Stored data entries
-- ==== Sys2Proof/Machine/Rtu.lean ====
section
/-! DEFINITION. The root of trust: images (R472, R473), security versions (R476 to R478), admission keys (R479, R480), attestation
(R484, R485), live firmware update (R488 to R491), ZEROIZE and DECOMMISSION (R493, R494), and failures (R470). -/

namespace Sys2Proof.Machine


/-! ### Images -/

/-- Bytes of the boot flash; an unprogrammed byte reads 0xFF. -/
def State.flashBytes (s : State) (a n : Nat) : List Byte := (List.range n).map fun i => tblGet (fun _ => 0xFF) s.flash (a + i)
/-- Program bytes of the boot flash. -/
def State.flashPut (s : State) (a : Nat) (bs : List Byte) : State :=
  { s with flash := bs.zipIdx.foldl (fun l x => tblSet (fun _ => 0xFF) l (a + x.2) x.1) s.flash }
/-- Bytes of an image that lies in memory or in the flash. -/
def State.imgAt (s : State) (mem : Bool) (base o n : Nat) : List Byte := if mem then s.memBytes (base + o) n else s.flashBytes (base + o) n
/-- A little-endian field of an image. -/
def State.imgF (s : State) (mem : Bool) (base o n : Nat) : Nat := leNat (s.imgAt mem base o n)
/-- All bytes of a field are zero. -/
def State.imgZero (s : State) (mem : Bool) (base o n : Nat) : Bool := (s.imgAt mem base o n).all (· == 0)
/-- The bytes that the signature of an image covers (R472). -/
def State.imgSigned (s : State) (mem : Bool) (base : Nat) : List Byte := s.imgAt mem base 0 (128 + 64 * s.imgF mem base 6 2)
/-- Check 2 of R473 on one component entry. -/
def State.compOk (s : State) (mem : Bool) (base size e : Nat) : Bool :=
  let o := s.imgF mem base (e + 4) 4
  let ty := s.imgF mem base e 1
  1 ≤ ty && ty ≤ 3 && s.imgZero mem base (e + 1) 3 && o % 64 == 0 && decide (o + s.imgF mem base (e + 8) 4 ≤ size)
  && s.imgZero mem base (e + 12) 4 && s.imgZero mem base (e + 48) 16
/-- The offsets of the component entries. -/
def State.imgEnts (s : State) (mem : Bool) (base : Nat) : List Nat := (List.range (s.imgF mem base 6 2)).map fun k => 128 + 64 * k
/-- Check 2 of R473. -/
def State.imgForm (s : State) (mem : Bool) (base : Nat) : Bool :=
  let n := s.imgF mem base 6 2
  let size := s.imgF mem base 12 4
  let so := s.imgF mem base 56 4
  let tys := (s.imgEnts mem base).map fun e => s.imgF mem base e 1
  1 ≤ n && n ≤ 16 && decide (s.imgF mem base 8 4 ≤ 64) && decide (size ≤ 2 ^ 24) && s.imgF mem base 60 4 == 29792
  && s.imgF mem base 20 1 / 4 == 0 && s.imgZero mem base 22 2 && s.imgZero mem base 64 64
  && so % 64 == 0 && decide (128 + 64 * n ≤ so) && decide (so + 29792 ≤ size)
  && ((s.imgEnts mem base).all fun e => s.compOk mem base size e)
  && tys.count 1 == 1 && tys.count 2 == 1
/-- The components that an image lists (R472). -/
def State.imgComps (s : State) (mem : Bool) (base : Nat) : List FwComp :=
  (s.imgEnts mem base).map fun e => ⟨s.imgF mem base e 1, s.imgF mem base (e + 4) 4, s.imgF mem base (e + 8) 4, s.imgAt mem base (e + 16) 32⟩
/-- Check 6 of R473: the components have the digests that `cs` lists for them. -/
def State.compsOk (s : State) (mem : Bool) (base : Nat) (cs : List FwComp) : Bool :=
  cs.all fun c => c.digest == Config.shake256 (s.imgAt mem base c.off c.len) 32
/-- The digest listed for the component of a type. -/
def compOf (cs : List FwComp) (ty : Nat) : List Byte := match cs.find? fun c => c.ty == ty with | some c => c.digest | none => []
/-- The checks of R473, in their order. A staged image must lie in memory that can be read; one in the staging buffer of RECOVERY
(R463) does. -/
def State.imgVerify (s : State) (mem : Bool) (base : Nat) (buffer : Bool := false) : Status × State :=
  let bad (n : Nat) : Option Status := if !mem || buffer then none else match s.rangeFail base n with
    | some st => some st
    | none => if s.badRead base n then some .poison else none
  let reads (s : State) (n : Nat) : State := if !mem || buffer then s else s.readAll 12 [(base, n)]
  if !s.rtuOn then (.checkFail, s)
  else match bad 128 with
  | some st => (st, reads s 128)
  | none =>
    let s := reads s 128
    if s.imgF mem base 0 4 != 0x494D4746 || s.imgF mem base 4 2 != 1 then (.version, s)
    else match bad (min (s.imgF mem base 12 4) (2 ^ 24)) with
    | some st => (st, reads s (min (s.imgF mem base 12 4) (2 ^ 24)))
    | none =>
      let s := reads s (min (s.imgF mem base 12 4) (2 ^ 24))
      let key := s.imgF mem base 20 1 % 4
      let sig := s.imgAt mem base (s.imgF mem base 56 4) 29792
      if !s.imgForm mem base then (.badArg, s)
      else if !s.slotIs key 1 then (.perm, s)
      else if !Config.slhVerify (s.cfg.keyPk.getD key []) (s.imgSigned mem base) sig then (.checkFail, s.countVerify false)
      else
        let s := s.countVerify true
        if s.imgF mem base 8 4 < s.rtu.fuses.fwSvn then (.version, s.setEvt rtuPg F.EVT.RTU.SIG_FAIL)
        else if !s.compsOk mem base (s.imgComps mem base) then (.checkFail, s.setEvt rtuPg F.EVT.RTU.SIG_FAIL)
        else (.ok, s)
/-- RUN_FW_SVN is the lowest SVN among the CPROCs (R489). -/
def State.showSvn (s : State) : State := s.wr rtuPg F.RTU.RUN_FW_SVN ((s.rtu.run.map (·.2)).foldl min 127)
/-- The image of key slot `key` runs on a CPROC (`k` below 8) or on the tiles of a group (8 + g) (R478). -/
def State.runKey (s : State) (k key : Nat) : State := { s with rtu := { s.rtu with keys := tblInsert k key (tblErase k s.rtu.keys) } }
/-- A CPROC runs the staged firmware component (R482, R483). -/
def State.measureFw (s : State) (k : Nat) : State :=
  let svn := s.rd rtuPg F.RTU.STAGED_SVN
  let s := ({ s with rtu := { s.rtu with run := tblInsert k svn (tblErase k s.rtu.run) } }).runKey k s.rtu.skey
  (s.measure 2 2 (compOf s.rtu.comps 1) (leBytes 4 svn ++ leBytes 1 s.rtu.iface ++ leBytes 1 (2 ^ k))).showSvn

* * *

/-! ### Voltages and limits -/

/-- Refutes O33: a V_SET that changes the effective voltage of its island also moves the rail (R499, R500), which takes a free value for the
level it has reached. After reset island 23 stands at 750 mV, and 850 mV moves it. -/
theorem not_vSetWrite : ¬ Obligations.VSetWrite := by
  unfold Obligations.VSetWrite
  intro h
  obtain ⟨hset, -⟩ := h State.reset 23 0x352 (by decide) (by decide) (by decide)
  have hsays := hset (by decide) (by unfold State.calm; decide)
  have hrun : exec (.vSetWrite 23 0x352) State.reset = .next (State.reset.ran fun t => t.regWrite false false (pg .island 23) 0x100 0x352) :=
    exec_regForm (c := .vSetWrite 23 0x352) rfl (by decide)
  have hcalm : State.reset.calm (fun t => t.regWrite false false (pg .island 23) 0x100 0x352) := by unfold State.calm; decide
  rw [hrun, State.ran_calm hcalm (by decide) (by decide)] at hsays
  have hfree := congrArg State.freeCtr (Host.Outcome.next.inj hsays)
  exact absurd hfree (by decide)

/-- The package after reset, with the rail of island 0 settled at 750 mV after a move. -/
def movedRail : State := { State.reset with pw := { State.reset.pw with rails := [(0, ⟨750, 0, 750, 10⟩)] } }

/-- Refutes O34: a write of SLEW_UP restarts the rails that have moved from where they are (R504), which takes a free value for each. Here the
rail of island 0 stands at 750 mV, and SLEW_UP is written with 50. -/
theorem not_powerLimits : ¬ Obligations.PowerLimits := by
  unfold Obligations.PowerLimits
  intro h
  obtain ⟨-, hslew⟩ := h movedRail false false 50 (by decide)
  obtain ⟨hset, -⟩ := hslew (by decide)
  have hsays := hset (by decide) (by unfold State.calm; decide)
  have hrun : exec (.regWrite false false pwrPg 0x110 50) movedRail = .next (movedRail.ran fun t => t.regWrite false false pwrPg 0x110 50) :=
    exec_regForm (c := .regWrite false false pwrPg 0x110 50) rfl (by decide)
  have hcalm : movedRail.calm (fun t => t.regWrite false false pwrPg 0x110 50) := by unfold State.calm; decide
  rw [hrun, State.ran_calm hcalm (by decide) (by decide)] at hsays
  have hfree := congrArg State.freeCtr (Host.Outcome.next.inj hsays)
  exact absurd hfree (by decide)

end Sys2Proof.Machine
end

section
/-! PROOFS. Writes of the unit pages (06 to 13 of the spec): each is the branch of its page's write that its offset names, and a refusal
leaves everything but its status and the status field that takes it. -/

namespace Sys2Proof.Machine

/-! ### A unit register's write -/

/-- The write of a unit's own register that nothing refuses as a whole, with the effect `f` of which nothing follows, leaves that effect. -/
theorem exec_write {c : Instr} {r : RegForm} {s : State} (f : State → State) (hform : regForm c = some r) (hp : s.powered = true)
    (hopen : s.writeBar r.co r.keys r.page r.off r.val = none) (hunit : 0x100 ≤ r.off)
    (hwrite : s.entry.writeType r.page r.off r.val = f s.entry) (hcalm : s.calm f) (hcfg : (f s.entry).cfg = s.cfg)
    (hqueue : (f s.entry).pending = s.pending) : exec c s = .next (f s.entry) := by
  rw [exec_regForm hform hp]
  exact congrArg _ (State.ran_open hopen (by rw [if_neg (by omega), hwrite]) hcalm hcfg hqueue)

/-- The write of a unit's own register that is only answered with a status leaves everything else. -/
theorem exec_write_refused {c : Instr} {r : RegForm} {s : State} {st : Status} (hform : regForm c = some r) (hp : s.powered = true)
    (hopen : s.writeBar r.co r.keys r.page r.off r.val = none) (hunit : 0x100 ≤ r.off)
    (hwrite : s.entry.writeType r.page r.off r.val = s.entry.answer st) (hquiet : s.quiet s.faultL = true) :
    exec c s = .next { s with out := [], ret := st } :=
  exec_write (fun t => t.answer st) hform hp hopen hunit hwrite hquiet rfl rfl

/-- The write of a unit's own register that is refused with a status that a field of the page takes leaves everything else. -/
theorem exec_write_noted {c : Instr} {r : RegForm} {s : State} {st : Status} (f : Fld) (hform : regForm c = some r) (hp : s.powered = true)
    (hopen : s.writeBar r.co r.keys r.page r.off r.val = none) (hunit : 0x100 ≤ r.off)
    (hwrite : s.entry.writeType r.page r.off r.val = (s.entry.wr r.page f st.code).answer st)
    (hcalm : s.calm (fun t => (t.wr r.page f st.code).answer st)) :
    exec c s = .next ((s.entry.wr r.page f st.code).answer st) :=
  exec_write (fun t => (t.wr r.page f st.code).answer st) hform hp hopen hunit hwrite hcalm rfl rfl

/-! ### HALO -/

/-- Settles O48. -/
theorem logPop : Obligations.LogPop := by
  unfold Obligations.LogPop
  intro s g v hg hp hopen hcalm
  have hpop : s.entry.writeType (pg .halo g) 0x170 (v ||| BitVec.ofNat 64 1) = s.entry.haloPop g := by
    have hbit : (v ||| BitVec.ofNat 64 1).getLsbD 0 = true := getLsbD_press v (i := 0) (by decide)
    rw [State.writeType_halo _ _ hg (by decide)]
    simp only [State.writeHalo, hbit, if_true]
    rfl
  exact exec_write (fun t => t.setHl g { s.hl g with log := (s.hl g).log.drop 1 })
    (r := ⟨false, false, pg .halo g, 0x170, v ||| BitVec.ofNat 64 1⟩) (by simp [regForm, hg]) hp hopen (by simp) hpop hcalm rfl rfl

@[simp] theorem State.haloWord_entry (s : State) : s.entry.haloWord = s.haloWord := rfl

→ **ACTION ITEM**
As you read the records above, find each line that contains "entry" and copy it.

→ **RESPONSE AREA**
/-- Check 2 of R473 on one component entry. -/
    (hwrite : s.entry.writeType r.page r.off r.val = f s.entry) (hcalm : s.calm f) (hcfg : (f s.entry).cfg = s.cfg)
    (hqueue : (f s.entry).pending = s.pending) : exec c s = .next (f s.entry) := by
    (hwrite : s.entry.writeType r.page r.off r.val = s.entry.answer st) (hquiet : s.quiet s.faultL = true) :
    (hwrite : s.entry.writeType r.page r.off r.val = (s.entry.wr r.page f st.code).answer st)
    exec c s = .next ((s.entry.wr r.page f st.code).answer st) :=
  have hpop : s.entry.writeType (pg .halo g) 0x170 (v ||| BitVec.ofNat 64 1) = s.entry.haloPop g := by
@[simp] theorem State.haloWord_entry (s : State) : s.entry.haloWord = s.haloWord := rfl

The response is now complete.